**WHAT YOU WILL DO:**
Report every line in the records below that holds the word "gives".

**DATA TO USE:**

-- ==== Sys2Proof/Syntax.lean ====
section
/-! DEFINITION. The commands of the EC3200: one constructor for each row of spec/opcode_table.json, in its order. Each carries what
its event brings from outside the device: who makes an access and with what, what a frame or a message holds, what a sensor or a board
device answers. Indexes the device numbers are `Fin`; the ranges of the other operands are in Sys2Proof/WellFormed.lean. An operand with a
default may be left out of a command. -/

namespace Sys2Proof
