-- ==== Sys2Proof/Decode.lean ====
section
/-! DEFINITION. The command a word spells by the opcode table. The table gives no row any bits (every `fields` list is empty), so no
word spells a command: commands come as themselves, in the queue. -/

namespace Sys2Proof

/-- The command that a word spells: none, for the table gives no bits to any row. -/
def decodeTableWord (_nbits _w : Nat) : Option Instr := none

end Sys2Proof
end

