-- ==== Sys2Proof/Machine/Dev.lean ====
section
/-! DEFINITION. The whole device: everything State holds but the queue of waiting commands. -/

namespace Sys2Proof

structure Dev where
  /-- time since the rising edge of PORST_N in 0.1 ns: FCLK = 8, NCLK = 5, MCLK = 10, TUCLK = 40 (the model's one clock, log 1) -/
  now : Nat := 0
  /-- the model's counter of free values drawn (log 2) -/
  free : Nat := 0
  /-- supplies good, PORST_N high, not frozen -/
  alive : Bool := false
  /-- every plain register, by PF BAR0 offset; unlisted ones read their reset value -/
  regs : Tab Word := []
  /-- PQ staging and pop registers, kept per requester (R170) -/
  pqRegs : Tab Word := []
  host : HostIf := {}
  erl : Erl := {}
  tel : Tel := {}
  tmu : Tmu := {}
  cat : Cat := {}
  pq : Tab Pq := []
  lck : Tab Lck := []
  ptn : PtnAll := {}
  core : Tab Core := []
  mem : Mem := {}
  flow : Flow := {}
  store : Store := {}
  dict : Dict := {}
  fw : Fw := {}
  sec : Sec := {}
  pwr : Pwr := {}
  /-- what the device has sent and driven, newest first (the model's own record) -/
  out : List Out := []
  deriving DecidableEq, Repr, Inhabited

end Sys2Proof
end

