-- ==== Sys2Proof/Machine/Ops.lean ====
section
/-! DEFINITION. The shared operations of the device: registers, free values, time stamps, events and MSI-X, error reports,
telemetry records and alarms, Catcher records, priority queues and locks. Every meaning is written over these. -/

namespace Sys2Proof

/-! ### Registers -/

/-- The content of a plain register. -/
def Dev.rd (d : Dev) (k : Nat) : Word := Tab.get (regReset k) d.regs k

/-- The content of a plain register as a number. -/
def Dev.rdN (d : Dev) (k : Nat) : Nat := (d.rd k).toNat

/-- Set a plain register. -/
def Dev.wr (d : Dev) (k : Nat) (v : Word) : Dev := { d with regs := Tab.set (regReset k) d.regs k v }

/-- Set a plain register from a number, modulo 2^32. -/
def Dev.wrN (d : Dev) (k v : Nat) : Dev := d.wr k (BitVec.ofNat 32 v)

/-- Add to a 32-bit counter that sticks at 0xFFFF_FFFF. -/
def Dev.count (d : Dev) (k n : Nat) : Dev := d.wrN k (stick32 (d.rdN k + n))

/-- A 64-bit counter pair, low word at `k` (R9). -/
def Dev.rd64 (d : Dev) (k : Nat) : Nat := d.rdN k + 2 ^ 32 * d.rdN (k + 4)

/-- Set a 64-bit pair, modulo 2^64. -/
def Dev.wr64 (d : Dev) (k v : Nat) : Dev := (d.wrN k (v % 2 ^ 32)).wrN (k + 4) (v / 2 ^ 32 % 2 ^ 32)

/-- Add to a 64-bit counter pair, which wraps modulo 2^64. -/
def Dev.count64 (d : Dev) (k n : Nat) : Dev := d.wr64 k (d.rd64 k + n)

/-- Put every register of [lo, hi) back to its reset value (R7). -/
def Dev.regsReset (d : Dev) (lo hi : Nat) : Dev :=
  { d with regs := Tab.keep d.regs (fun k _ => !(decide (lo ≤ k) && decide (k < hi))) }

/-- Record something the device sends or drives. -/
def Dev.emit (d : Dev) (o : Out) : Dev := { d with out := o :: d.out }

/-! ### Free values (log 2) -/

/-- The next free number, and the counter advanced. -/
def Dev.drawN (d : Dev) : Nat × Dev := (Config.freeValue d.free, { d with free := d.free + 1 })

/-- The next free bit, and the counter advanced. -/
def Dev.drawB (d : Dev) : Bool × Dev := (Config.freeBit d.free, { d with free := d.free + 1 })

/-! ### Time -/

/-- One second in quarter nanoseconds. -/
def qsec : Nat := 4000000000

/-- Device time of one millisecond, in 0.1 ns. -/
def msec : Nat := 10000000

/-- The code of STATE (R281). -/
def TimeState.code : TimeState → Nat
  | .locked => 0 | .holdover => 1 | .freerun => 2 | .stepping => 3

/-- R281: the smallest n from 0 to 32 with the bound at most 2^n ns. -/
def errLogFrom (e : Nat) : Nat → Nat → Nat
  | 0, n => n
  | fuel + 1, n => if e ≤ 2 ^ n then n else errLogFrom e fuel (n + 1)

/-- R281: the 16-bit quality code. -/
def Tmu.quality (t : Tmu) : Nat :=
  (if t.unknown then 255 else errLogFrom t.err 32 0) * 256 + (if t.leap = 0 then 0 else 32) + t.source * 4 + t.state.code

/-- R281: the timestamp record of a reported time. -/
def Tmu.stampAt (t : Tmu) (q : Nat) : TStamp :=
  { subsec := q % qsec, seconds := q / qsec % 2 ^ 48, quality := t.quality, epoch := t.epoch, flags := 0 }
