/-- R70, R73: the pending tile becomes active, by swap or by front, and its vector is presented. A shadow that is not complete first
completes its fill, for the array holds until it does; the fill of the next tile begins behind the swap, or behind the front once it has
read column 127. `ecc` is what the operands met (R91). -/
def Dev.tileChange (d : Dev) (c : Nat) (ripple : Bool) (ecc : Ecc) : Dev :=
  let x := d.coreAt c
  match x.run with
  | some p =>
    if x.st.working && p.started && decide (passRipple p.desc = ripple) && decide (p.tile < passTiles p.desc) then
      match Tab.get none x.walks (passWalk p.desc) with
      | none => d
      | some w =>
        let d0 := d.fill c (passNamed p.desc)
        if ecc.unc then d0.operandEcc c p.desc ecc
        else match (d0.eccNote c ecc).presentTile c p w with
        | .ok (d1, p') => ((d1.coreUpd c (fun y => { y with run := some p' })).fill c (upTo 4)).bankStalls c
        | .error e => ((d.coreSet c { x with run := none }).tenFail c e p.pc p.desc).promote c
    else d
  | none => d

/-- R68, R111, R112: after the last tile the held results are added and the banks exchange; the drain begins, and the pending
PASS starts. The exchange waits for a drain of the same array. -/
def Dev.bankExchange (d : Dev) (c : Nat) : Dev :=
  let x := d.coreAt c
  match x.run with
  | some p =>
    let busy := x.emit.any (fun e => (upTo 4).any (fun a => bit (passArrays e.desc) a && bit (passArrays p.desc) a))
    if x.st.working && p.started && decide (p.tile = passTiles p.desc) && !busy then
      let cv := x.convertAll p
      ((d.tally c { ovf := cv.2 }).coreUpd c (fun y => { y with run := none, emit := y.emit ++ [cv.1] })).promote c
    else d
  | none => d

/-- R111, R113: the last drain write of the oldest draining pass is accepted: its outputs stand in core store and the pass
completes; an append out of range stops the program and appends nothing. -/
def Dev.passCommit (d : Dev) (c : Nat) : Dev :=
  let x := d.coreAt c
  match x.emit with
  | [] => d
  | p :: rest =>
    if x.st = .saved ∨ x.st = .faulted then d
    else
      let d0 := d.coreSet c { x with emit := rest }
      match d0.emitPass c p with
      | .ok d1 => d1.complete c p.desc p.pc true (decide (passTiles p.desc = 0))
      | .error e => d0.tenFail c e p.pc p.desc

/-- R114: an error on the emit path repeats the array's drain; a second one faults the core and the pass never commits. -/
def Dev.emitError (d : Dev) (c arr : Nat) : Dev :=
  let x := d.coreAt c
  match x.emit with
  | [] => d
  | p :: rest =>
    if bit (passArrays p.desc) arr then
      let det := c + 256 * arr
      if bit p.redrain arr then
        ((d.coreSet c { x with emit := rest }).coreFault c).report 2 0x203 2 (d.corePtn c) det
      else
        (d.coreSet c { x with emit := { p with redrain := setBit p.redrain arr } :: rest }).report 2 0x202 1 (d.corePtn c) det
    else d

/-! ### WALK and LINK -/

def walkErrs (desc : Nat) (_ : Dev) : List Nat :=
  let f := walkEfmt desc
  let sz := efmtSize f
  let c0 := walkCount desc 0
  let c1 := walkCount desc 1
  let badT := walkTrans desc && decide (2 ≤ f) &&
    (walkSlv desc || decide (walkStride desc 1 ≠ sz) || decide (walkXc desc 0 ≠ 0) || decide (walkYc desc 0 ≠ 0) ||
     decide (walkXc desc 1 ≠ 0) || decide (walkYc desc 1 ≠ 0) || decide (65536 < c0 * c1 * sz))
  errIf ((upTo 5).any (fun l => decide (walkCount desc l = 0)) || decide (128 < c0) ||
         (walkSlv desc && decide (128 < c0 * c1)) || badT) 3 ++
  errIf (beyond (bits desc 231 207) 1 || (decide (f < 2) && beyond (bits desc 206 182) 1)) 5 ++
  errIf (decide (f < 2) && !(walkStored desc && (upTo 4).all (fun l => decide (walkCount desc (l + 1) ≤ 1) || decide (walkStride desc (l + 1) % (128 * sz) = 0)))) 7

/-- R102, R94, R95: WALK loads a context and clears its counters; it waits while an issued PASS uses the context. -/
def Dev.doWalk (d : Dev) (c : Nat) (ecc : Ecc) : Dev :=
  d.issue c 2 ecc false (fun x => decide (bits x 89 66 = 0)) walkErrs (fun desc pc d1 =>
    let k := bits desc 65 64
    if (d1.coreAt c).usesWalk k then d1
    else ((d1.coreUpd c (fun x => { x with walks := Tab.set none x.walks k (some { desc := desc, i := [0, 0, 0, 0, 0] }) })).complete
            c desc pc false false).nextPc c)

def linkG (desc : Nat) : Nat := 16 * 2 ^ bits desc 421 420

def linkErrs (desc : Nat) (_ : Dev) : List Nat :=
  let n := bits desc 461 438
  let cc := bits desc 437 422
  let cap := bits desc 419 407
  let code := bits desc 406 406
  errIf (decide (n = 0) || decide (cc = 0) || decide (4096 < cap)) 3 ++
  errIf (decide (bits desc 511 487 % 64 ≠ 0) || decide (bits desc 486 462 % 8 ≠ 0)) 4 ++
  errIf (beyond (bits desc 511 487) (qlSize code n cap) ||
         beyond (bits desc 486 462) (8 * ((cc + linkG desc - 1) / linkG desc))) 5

**SOLUTION FOR THIS TASK:**
/-! DEFINITION. The command a word spells by the opcode table. The table gives no row any bits (every `fields` list is empty), so no
/-- The command that a word spells: none, for the table gives no bits to any row. -/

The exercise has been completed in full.